Closeup of a bee on a blue flower with many petals and green leaves in a garden

Creating a healthy home for pollinators requires planning and maintenance of your landscape.

Growing plants like coneflowers, milkweed, bee balm and other pollinator-friendly plants in your yard is a great start. 

During the fall, take the next step and create a habitat for Minnesota's native bees that will make your yard pollinator-friendly all year long.

Fall cleanup for pollinators

This video shows simple steps for cleaning up your yard in the fall to leave habitat for pollinators.

As you clean up your fall landscapes, think about pollinators and what you can do to help them through the winter and in the spring.

Fall is also a good time to get seeds out for your bee lawn. Over-seeding or seeding bare spots in the lawn with flowering ground covers like white clover and prunella can add ecological value to your lawn.

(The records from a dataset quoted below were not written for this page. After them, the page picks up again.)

-- ==== Sys2Proof/Machine/Numerics.lean ====
section
/-!
DEFINITION. The arithmetic of the SUE (R372 to R382, R386, R387, R393, R394, R398): binary32, W40 and the gradient formats as
words, computed through exact dyadic rationals and rounded once.
-/

namespace Sys2Proof.Machine

/-! ### Formats -/

/-- A binary format: exponent bits, fraction bits, bias. -/
structure Fmt where
  eb   : Nat
  fb   : Nat
  bias : Nat
deriving DecidableEq, Repr

def f32 : Fmt := ⟨8, 23, 127⟩
def w40 : Fmt := ⟨8, 31, 127⟩
def bf16 : Fmt := ⟨8, 7, 127⟩
def fp16 : Fmt := ⟨5, 10, 15⟩

/-- What a word of a format stands for: a finite value (-1)^neg × m × 2^e, an infinity, or NaN. -/
inductive Val where
  | fin (neg : Bool) (m : Nat) (e : Int)
  | inf (neg : Bool)
  | nan
deriving DecidableEq, Repr

def Fmt.nan (f : Fmt) : Nat := (2 ^ f.eb - 1) * 2 ^ f.fb + 2 ^ (f.fb - 1)
def Fmt.inf (f : Fmt) (neg : Bool) : Nat := b2n neg * 2 ^ (f.eb + f.fb) + (2 ^ f.eb - 1) * 2 ^ f.fb

/-- The value of a word (R373, IEEE 754-2019). -/
def Fmt.decode (f : Fmt) (w : Nat) : Val :=
  let neg := bit w (f.eb + f.fb)
  let ex := bits w (f.eb + f.fb - 1) f.fb
  let fr := w % 2 ^ f.fb
  if ex = 2 ^ f.eb - 1 then (if fr = 0 then .inf neg else .nan)
  else if ex = 0 then .fin neg fr (1 - (f.bias : Int) - f.fb)
  else .fin neg (2 ^ f.fb + fr) ((ex : Int) - f.bias - f.fb)

/-- m × 2^e rounded to the unit 2^u, to nearest, ties to even; `sticky` says that the exact value lies a little above. -/
def roundTo (m : Nat) (e u : Int) (sticky : Bool) : Nat :=
  if u ≤ e then m * 2 ^ (e - u).toNat
  else
    let k := (u - e).toNat
    let q := m / 2 ^ k
    let r := m % 2 ^ k
    let half := 2 ^ (k - 1)
    if r > half ∨ (r = half ∧ sticky) then q + 1 else if r = half then q + q % 2 else q

/-- The unit of a format in the binade of m × 2^e: subnormals share the lowest. -/
def Fmt.unit (f : Fmt) (m : Nat) (e : Int) : Int :=
  max ((Nat.log2 m : Int) + e - f.fb) (1 - (f.bias : Int) - f.fb)

/-- A finite value rounded to a format (R372): overflow gives an infinity. -/
def Fmt.encode (f : Fmt) (neg : Bool) (m : Nat) (e : Int) (sticky : Bool := false) : Nat :=
  let s := b2n neg * 2 ^ (f.eb + f.fb)
  if m = 0 then s
  else
    let u := f.unit m e
    let q := roundTo m e u sticky
    let ex := u + (f.bias : Int) + f.fb - 1
    let w := (ex * 2 ^ f.fb).toNat + q
    if w ≥ (2 ^ f.eb - 1) * 2 ^ f.fb then f.inf neg else s + w

def Fmt.ofVal (f : Fmt) : Val → Nat
  | .fin n m e => f.encode n m e
  | .inf n => f.inf n
  | .nan => f.nan

/-- Converts a word between formats, rounding once. -/
def convert (a c : Fmt) (w : Nat) : Nat := c.ofVal (a.decode w)

def isFinite (f : Fmt) (w : Nat) : Bool := bits w (f.eb + f.fb - 1) f.fb ≠ 2 ^ f.eb - 1

/-! ### Exact arithmetic on values -/

def Val.neg : Val → Val
  | .fin n m e => .fin (!n) m e
  | .inf n => .inf (!n)
  | .nan => .nan

/-- The exact product. -/
def Val.mul : Val → Val → Val
  | .nan, _ => .nan
  | _, .nan => .nan
  | .inf n, .fin k m _ => if m = 0 then .nan else .inf (n != k)
  | .fin k m _, .inf n => if m = 0 then .nan else .inf (n != k)
  | .inf n, .inf k => .inf (n != k)
  | .fin n m e, .fin k m' e' => .fin (n != k) (m * m') (e + e')

/-- The exact sum; a zero sum of unlike signs is +0. -/
def Val.add : Val → Val → Val
  | .nan, _ => .nan
  | _, .nan => .nan
  | .inf n, .inf k => if n = k then .inf n else .nan
  | .inf n, .fin .. => .inf n
  | .fin .., .inf n => .inf n
  | .fin n m e, .fin k m' e' =>
    let lo := min e e'
    let x := m * 2 ^ (e - lo).toNat
    let y := m' * 2 ^ (e' - lo).toNat
    if n = k then .fin n (x + y) lo
    else if x = y then .fin false 0 lo
    else if y < x then .fin n (x - y) lo
    else .fin k (y - x) lo

/-! ### Lane operations (R372) -/

def fadd (a b : Nat) : Nat := f32.ofVal ((f32.decode a).add (f32.decode b))
def fmul (a b : Nat) : Nat := f32.ofVal ((f32.decode a).mul (f32.decode b))
def ffma (a b c : Nat) : Nat := f32.ofVal (((f32.decode a).mul (f32.decode b)).add (f32.decode c))

/-- Flips a binary32 sign (a NaN stays canonical). -/
def fneg (a : Nat) : Nat := f32.ofVal (f32.decode a).neg

/-- The quotient n / d of naturals times 2^e, rounded once to binary32. -/
def fquot (neg : Bool) (n d : Nat) (e : Int) : Nat :=
  if n = 0 then f32.encode neg 0 0
  else
    let k := 64 + Nat.log2 d
    let q := n * 2 ^ k / d
    f32.encode neg q (e - k) (n * 2 ^ k % d ≠ 0)

/-- SQRT, correctly rounded. -/
def fsqrt (a : Nat) : Nat :=
  match f32.decode a with
  | .nan => f32.nan
  | .inf n => if n then f32.nan else f32.inf false
  | .fin n m e =>
    if m = 0 then f32.encode n 0 0
    else if n then f32.nan
    else
      let k : Nat := if e % 2 = 0 then 64 else 65
      let x := m * 2 ^ k
      let r := Nat.sqrt x
      f32.encode false r ((e - k) / 2) (r * r ≠ x)

/-- RCP, correctly rounded. -/
def frcp (a : Nat) : Nat :=
  match f32.decode a with
  | .nan => f32.nan
  | .inf n => f32.encode n 0 0
  | .fin n m e => if m = 0 then f32.inf n else fquot n 1 m (-e)

/-- 1.0 in binary32. -/
def fone : Nat := 0x3F800000

/-- 2^k in binary32. -/
def fpow2 (k : Int) : Nat := f32.encode false 1 k

/-- Is a ≤ b for finite binary32 words of sign 0? -/
def fle (a b : Nat) : Bool := a % 2 ^ 31 ≤ b % 2 ^ 31

/-- A finite value of at least 0. -/
def fnonneg (a : Nat) : Bool := isFinite f32 a && (!bit a 31 || a = 2 ^ 31)

/-! ### W40 (R373 to R375) -/

/-- The W40 path: one exact FMA of a binary32 product and a W40 addend, rounded once to W40. -/
def wmul (w d : Nat) : Nat := w40.ofVal ((w40.decode w).mul (f32.decode d))
def wfma (a v y : Nat) : Nat := w40.ofVal (((f32.decode a).mul (f32.decode v)).add (w40.decode y))
def wread (w : Nat) : Nat := convert w40 f32 w
def wOf32 (x : Nat) : Nat := convert f32 w40 x

/-! ### Gradient formats (R376, R377) -/

def gradFmt (code : Nat) : Fmt := if code = 1 then bf16 else fp16
def gradDecode (code w : Nat) : Nat := convert (gradFmt code) f32 w
def gradEncode (code x : Nat) : Nat := convert f32 (gradFmt code) x

/-- One element of a REDUCE (R362, R376): the sources summed in order, and one source copied unchanged, NaN payloads aside. -/
def reduceElem (code : Nat) (ws : List Nat) : Nat :=
  match ws with
  | [] => 0
  | [w] => (gradFmt code).ofVal ((gradFmt code).decode w)
  | w :: rest => gradEncode code (rest.foldl (fun a x => fadd a (gradDecode code x)) (gradDecode code w))

def gradNonFinite (code w : Nat) : Bool := !isFinite (gradFmt code) w

/-! ### Narrow formats (R378 to R381) -/

/-- A narrow element format: exponent and fraction bits, bias, MAXV as m × 2^e, EMAX. INT8 stands apart (code 6). -/
structure Narrow where
  eb   : Nat
  fb   : Nat
  bias : Nat
  maxM : Nat
  maxE : Int
  emax : Int
deriving DecidableEq, Repr

def narrow (code : Nat) : Narrow :=
  match code with
  | 1 => ⟨4, 3, 7, 7, 6, 8⟩
  | 2 => ⟨5, 2, 15, 7, 13, 15⟩
  | 3 => ⟨2, 3, 1, 15, -1, 2⟩
  | 4 => ⟨3, 2, 3, 7, 2, 4⟩
  | 5 => ⟨2, 1, 1, 3, 1, 2⟩
  | _ => ⟨0, 0, 0, 127, -6, 0⟩

/-- Element width in bits. -/
def narrowBits (code : Nat) : Nat :=
  match code with
  | 3 => 6 | 4 => 6 | 5 => 4 | _ => 8

/-- The spacing of a format's values in the binade of m × 2^e, with no upper limit: subnormals share the lowest; INT8 has one
spacing, 2⁻⁶. -/
def narrowUnit (code m : Nat) (e : Int) : Int :=
  let f := narrow code
  if code = 6 then -6 else max ((Nat.log2 m : Int) + e - f.fb) (1 - (f.bias : Int) - f.fb)

/-- Compares m × 2^e with m' × 2^e'. -/
def dyLe (m : Nat) (e : Int) (m' : Nat) (e' : Int) : Bool :=
  let lo := min e e'
  m * 2 ^ (e - lo).toNat ≤ m' * 2 ^ (e' - lo).toNat

/-- The generator of stochastic rounding (R382). -/
def fmix32 (h : Word) : Word :=
  let h := (h ^^^ (h >>> 16)) * 0x85EBCA6B
  let h := (h ^^^ (h >>> 13)) * 0xC2B2AE35
  h ^^^ (h >>> 16)

def srBits (seed g s i : Nat) : Nat :=
  let w (n : Nat) : Word := BitVec.ofNat 32 n
  let h := fmix32 (w seed ^^^ (w s * 0x9E3779B9) ^^^ (w g <<< 24))
  let h := fmix32 (h ^^^ w i)
  (fmix32 (h ^^^ w (i / 2 ^ 32))).toNat

/-- The code of magnitude q × 2^u (a value of the format) with a sign (R378, R379). -/
def narrowCode (code : Nat) (neg : Bool) (q : Nat) (u : Int) : Nat :=
  let f := narrow code
  if code = 6 then (if neg ∧ q ≠ 0 then 256 - q else q)
  else if q = 0 then b2n neg * 2 ^ (f.eb + f.fb)
  else
    let ex := (Nat.log2 q : Int) + u + f.bias
    let low := 1 - (f.bias : Int) - f.fb
    let mag := if ex ≤ 0 then q * 2 ^ (u - low).toNat
      else
        let m := q * 2 ^ f.fb / 2 ^ Nat.log2 q
        ex.toNat * 2 ^ f.fb + (m - 2 ^ f.fb)
    b2n neg * 2 ^ (f.eb + f.fb) + mag

/-- Rounds the exact value (-1)^neg × m × 2^e to an element and saturates (R381); `sr` gives the 32 stochastic bits. -/
def roundElement (code : Nat) (neg : Bool) (m : Nat) (e : Int) (sr : Option Nat) : Nat :=
  let f := narrow code
  if m = 0 then narrowCode code neg 0 0
  else
    let u := narrowUnit code m e
    let q := match sr with
      | none => roundTo m e u false
      | some r =>
        if u ≤ e then m * 2 ^ (e - u).toNat
        else
          let k := (u - e).toNat
          let phi := m % 2 ^ k
          m / 2 ^ k + (if phi * 2 ^ 32 / 2 ^ k + r ≥ 2 ^ 32 then 1 else 0)
    if dyLe q u f.maxM f.maxE then narrowCode code neg q u else narrowCode code neg f.maxM f.maxE

/-- Encodes one block (R380): its scale byte and its element codes. x are binary32 words. -/
def encodeBlock (code : Nat) (cdc1 : Bool) (sr : Option (Nat × Nat × Nat)) (i0 : Nat) (xs : List Nat) : Nat × List Nat :=
  let f := narrow code
  if xs.any fun x => !isFinite f32 x then (0xFF, xs.map fun _ => 0)
  else
    let amax := xs.foldl (fun a x => max a (x % 2 ^ 31)) 0
    match f32.decode amax with
    | .fin _ am ae =>
      if am = 0 then (0, xs.map fun _ => 0)
      else
        let E0 := (Nat.log2 am : Int) + ae - f.emax
        let u := narrowUnit code am (ae - E0)
        let beyond := !dyLe (roundTo am (ae - E0) u false) u f.maxM f.maxE
        let E := max (-127) (min 127 (if !cdc1 && beyond then E0 + 1 else E0))
        ((E + 127).toNat, xs.zipIdx.map fun x =>
          match f32.decode x.1 with
          | .fin n m e => roundElement code n m (e - E) (sr.map fun k => srBits k.1 k.2.1 k.2.2 (i0 + x.2))
          | _ => 0)
    | _ => (0xFF, xs.map fun _ => 0)

/-! ### Schedules (R387, R393, R394) -/

/-- The power unit P(b, n) (R387): bits of n from the highest set one down. -/
def powBits (b : Nat) : List Bool → Nat → Nat
  | [], r => r
  | k :: ks, r => powBits b ks (let r2 := fmul r r; if k then fmul r2 b else r2)

def powUnit (b n : Nat) : Nat := powBits b ((List.range 64).reverse.map fun k => bit n k) fone

/-- n / d, correctly rounded to binary32. -/
def rnDiv (n d : Nat) : Nat := fquot false n d 0

/-- π × 2^192, rounded down. -/
def piScaled : Nat := 0x3243F6A8885A308D313198A2E03707344A4093822299F31D0

/-- Taylor's series of 2^192 × cos(x / 2^192), n terms, from the term t of index k on. -/
def cosTerms (x : Int) : Nat → Nat → Int → Int → Int
  | 0, _, _, acc => acc
  | n + 1, k, t, acc =>
    let t' := -(t * x / 2 ^ 192 * x / 2 ^ 192) / ((2 * k + 1) * (2 * k + 2) : Nat)
    cosTerms x n (k + 1) t' (acc + t')

/-- (1 + cos(π τ / L)) / 2 to binary32 (R394), from 192 fraction bits. Log entry 13. -/
def rnCosHalf (tau L : Nat) : Nat :=
  let x : Int := (piScaled * tau / L : Nat)
  let one : Int := 2 ^ 192
  let c := cosTerms x 60 0 one one
  if 2 * tau = L then f32.encode false 1 (-1)
  else f32.encode false (one + c).toNat (-193)

/-- α_t of a schedule engine (R394): shape 0 CONSTANT, 1 LINEAR, 2 COSINE. -/
def engineAlpha (t shape amax amin warm decay cycle : Nat) : Nat :=
  if warm ≠ 0 ∧ t ≤ warm then fmul amax (rnDiv t warm)
  else if shape = 0 then amax
  else
    let tau := t - warm - 1
    let (tau, L) := if cycle ≠ 0 then (tau % cycle, cycle) else (tau, decay)
    if tau ≥ L then amin
    else
      let c := if shape = 1 then fadd fone (fneg (rnDiv tau L)) else rnCosHalf tau L
      ffma (fadd amax (fneg amin)) c amin

/-- α_t of a compiled schedule (R393): breakpoints (STEP, ALPHA), rising. -/
def compiledAlpha (t : Nat) : List (Nat × Nat) → Nat
  | [] => 0
  | [p] => p.2
  | p :: q :: ps =>
    if t ≤ p.1 then p.2
    else if t < q.1 then ffma (fadd q.2 (fneg p.2)) (rnDiv (t - p.1) (q.1 - p.1)) p.2
    else compiledAlpha t (q :: ps)

/-- The step constants of ADAMW for a count t (R387, R398): a₁, a₂. -/
def biasTerms (b1 b2 t : Nat) : Nat × Nat :=
  let p1 := fmul (powUnit b1 (t - 1)) b1
  let p2 := fmul (powUnit b2 (t - 1)) b2
  (fadd fone (fneg p1), fadd fone (fneg p2))

end Sys2Proof.Machine
end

But, since the majority of bees are ground nesting, also consider leaving some areas of bare ground.

Bee houses

About 80 percent of bee species nest in the ground. About 5 percent of bee species don't make nests, but take over the nests of others. The other 15 percent nest in cavities, using hollow plant stems or holes in wood.

A nesting bee will use mud, leaves or another material to build walls and divide the tunnel into a series of small, sealed cells. Each cell contains a lump of pollen and an egg, and the complete life cycle usually takes one year.

You can attract cavity-nesting bees by providing tunnels in a homemade bee house—like a bird house for bees.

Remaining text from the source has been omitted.